_GIVEN DATA_
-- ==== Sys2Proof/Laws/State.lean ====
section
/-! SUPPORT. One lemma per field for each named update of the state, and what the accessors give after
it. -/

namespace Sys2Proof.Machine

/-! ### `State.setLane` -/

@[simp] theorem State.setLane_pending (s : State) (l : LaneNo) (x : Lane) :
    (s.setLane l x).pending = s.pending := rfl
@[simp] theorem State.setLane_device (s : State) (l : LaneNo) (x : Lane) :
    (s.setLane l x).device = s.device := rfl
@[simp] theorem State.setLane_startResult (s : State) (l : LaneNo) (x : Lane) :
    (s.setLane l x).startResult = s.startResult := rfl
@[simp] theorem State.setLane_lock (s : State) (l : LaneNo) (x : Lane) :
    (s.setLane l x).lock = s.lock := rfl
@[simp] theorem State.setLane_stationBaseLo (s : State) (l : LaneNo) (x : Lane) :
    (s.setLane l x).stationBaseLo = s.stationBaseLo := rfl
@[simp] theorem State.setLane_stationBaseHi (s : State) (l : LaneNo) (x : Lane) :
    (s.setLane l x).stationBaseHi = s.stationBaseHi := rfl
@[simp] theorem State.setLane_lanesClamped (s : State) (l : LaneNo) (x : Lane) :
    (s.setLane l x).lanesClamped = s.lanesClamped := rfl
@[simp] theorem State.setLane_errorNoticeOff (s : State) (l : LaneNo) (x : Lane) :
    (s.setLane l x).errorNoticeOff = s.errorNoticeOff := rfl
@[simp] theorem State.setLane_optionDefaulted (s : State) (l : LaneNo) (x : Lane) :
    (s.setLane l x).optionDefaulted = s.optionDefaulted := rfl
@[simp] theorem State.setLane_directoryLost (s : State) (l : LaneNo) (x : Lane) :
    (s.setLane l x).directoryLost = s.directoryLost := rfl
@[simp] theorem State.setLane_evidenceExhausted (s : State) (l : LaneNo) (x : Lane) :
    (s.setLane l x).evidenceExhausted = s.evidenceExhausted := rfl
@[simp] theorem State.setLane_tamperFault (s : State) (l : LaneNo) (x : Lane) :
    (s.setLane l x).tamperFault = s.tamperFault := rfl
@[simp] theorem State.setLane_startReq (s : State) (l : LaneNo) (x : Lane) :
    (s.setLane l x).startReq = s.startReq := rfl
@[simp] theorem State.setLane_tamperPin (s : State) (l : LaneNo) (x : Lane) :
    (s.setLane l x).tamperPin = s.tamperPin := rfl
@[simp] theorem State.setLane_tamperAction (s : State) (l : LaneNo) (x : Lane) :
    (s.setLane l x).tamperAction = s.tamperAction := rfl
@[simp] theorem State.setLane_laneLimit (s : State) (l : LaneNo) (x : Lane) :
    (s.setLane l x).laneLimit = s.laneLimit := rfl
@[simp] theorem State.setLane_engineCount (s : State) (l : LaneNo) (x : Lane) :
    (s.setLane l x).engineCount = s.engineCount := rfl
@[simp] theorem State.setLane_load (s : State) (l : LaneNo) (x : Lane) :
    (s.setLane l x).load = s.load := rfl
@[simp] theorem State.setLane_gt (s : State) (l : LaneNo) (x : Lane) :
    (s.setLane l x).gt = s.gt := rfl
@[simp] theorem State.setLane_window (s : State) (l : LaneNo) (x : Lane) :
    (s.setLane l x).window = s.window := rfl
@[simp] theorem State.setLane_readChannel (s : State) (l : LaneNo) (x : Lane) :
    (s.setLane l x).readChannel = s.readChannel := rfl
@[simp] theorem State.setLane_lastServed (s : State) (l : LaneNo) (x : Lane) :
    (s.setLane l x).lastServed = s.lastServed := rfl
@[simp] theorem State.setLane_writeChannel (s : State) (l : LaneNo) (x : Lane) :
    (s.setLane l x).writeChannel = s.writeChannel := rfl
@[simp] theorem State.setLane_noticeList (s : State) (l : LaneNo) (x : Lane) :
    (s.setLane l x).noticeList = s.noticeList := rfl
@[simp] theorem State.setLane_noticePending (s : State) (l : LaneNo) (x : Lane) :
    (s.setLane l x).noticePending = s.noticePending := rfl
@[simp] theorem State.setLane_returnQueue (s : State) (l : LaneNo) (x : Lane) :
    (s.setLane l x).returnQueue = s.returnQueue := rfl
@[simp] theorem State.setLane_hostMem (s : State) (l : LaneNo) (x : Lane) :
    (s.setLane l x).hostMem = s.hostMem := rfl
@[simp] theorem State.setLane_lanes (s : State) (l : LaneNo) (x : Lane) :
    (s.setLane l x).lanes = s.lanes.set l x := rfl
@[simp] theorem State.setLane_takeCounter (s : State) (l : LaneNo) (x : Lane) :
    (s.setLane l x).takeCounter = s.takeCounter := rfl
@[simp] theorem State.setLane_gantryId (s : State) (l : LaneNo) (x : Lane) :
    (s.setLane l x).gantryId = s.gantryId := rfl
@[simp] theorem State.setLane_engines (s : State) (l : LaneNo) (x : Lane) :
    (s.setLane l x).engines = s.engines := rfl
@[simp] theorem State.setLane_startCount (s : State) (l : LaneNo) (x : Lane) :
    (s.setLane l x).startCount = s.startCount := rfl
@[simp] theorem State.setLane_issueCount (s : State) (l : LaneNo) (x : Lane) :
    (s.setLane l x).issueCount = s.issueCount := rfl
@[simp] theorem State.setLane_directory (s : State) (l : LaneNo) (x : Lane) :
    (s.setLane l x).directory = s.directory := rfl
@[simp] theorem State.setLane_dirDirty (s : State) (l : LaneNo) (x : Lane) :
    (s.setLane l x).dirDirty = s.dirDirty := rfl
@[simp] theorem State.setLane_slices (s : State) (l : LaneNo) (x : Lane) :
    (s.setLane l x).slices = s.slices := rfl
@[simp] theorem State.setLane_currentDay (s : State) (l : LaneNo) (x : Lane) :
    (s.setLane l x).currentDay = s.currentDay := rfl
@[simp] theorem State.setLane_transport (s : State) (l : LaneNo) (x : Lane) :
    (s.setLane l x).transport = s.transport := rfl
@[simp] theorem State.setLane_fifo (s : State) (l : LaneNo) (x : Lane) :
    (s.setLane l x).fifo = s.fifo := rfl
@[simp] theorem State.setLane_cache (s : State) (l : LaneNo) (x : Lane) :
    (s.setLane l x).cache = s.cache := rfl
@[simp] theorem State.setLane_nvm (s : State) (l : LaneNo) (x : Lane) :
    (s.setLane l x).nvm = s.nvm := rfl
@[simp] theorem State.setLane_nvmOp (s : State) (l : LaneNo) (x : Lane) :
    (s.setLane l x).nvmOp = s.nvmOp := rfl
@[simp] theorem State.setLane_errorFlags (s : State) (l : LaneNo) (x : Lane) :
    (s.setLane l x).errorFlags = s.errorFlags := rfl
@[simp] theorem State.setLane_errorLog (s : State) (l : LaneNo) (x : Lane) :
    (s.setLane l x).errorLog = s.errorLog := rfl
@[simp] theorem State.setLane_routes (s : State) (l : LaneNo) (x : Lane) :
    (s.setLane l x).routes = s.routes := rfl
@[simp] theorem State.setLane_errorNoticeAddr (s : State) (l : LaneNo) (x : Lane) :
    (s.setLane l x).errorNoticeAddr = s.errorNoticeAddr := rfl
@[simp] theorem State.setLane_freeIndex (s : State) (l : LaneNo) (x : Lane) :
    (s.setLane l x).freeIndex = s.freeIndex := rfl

==

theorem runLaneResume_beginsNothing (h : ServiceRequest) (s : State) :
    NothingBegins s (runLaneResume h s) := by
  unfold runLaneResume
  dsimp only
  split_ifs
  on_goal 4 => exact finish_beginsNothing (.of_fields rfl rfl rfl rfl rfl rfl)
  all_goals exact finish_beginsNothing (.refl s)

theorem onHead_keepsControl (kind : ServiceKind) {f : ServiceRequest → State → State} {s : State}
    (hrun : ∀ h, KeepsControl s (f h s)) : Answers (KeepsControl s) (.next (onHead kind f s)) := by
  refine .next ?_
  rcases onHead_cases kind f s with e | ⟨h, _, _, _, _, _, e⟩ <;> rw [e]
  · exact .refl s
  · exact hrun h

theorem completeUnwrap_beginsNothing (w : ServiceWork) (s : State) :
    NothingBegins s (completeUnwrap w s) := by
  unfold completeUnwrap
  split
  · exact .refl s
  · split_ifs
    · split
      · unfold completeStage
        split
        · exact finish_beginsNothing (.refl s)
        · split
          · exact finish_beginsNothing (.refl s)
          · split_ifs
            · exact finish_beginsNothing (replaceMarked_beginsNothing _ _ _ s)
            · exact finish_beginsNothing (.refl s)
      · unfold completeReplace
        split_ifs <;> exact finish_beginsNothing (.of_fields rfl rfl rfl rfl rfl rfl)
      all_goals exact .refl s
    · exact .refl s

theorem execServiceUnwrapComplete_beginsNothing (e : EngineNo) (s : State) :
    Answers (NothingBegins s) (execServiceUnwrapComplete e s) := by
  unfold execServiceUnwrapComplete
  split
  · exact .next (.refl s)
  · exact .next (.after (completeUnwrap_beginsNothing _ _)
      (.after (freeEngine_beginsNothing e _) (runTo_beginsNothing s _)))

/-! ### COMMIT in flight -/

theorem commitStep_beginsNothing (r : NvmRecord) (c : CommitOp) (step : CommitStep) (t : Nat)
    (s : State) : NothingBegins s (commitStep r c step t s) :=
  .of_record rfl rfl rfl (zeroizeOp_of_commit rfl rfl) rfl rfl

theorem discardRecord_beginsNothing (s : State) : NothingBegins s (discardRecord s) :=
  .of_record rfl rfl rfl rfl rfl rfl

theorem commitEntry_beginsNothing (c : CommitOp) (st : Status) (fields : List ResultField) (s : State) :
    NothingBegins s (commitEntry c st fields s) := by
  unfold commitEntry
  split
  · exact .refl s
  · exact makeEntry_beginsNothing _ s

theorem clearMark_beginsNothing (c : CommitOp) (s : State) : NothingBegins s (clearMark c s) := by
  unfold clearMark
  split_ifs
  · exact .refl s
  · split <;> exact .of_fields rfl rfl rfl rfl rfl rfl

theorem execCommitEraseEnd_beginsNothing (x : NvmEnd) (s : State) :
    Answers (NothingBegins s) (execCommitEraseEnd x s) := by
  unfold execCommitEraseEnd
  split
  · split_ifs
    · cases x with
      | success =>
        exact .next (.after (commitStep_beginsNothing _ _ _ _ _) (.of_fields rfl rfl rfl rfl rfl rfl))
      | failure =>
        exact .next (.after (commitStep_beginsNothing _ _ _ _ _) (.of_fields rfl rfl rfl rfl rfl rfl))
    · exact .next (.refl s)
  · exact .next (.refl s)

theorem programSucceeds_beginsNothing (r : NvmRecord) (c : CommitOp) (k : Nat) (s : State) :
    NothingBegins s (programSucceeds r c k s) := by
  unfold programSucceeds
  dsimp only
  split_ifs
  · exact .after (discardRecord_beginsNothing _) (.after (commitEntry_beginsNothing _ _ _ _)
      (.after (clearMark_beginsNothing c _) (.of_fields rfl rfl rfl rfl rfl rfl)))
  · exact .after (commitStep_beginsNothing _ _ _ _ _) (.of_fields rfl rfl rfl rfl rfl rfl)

* * *

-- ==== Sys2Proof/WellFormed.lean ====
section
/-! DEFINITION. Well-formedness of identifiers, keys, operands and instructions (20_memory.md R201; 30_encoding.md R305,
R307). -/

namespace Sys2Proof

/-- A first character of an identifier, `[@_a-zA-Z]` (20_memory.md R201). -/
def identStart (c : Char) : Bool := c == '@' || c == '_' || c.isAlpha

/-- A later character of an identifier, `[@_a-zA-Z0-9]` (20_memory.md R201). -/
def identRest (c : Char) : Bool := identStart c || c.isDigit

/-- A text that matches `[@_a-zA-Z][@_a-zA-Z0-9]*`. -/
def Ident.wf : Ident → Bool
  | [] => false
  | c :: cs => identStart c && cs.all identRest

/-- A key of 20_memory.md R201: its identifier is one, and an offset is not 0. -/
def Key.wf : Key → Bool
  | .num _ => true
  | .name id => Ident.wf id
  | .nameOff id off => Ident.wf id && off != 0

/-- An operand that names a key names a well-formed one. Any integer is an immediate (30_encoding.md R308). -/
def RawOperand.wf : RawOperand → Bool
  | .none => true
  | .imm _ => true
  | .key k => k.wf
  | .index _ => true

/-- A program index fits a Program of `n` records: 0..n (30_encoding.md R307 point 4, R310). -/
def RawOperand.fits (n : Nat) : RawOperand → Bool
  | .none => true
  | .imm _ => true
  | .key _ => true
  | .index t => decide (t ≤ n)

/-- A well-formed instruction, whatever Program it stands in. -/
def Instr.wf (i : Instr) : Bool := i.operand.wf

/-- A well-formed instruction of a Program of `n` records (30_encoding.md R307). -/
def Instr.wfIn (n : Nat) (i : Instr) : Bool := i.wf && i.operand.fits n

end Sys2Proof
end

_HOW TO COMPLETE THIS TASK_
Give back the records above exactly, limited to the lines between the one holding "(s.setLane l x).errorNoticeOff" and the one holding "theorem State.setLane_noticePending (s", inclusive.

_SOLUTION BELOW_
    (s.setLane l x).errorNoticeOff = s.errorNoticeOff := rfl
@[simp] theorem State.setLane_optionDefaulted (s : State) (l : LaneNo) (x : Lane) :
    (s.setLane l x).optionDefaulted = s.optionDefaulted := rfl
@[simp] theorem State.setLane_directoryLost (s : State) (l : LaneNo) (x : Lane) :
    (s.setLane l x).directoryLost = s.directoryLost := rfl
@[simp] theorem State.setLane_evidenceExhausted (s : State) (l : LaneNo) (x : Lane) :
    (s.setLane l x).evidenceExhausted = s.evidenceExhausted := rfl
@[simp] theorem State.setLane_tamperFault (s : State) (l : LaneNo) (x : Lane) :
    (s.setLane l x).tamperFault = s.tamperFault := rfl
@[simp] theorem State.setLane_startReq (s : State) (l : LaneNo) (x : Lane) :
    (s.setLane l x).startReq = s.startReq := rfl
@[simp] theorem State.setLane_tamperPin (s : State) (l : LaneNo) (x : Lane) :
    (s.setLane l x).tamperPin = s.tamperPin := rfl
@[simp] theorem State.setLane_tamperAction (s : State) (l : LaneNo) (x : Lane) :
    (s.setLane l x).tamperAction = s.tamperAction := rfl
@[simp] theorem State.setLane_laneLimit (s : State) (l : LaneNo) (x : Lane) :
    (s.setLane l x).laneLimit = s.laneLimit := rfl
@[simp] theorem State.setLane_engineCount (s : State) (l : LaneNo) (x : Lane) :
    (s.setLane l x).engineCount = s.engineCount := rfl
@[simp] theorem State.setLane_load (s : State) (l : LaneNo) (x : Lane) :
    (s.setLane l x).load = s.load := rfl
@[simp] theorem State.setLane_gt (s : State) (l : LaneNo) (x : Lane) :
    (s.setLane l x).gt = s.gt := rfl
@[simp] theorem State.setLane_window (s : State) (l : LaneNo) (x : Lane) :
    (s.setLane l x).window = s.window := rfl
@[simp] theorem State.setLane_readChannel (s : State) (l : LaneNo) (x : Lane) :
    (s.setLane l x).readChannel = s.readChannel := rfl
@[simp] theorem State.setLane_lastServed (s : State) (l : LaneNo) (x : Lane) :
    (s.setLane l x).lastServed = s.lastServed := rfl
@[simp] theorem State.setLane_writeChannel (s : State) (l : LaneNo) (x : Lane) :
    (s.setLane l x).writeChannel = s.writeChannel := rfl
@[simp] theorem State.setLane_noticeList (s : State) (l : LaneNo) (x : Lane) :
    (s.setLane l x).noticeList = s.noticeList := rfl
@[simp] theorem State.setLane_noticePending (s : State) (l : LaneNo) (x : Lane) :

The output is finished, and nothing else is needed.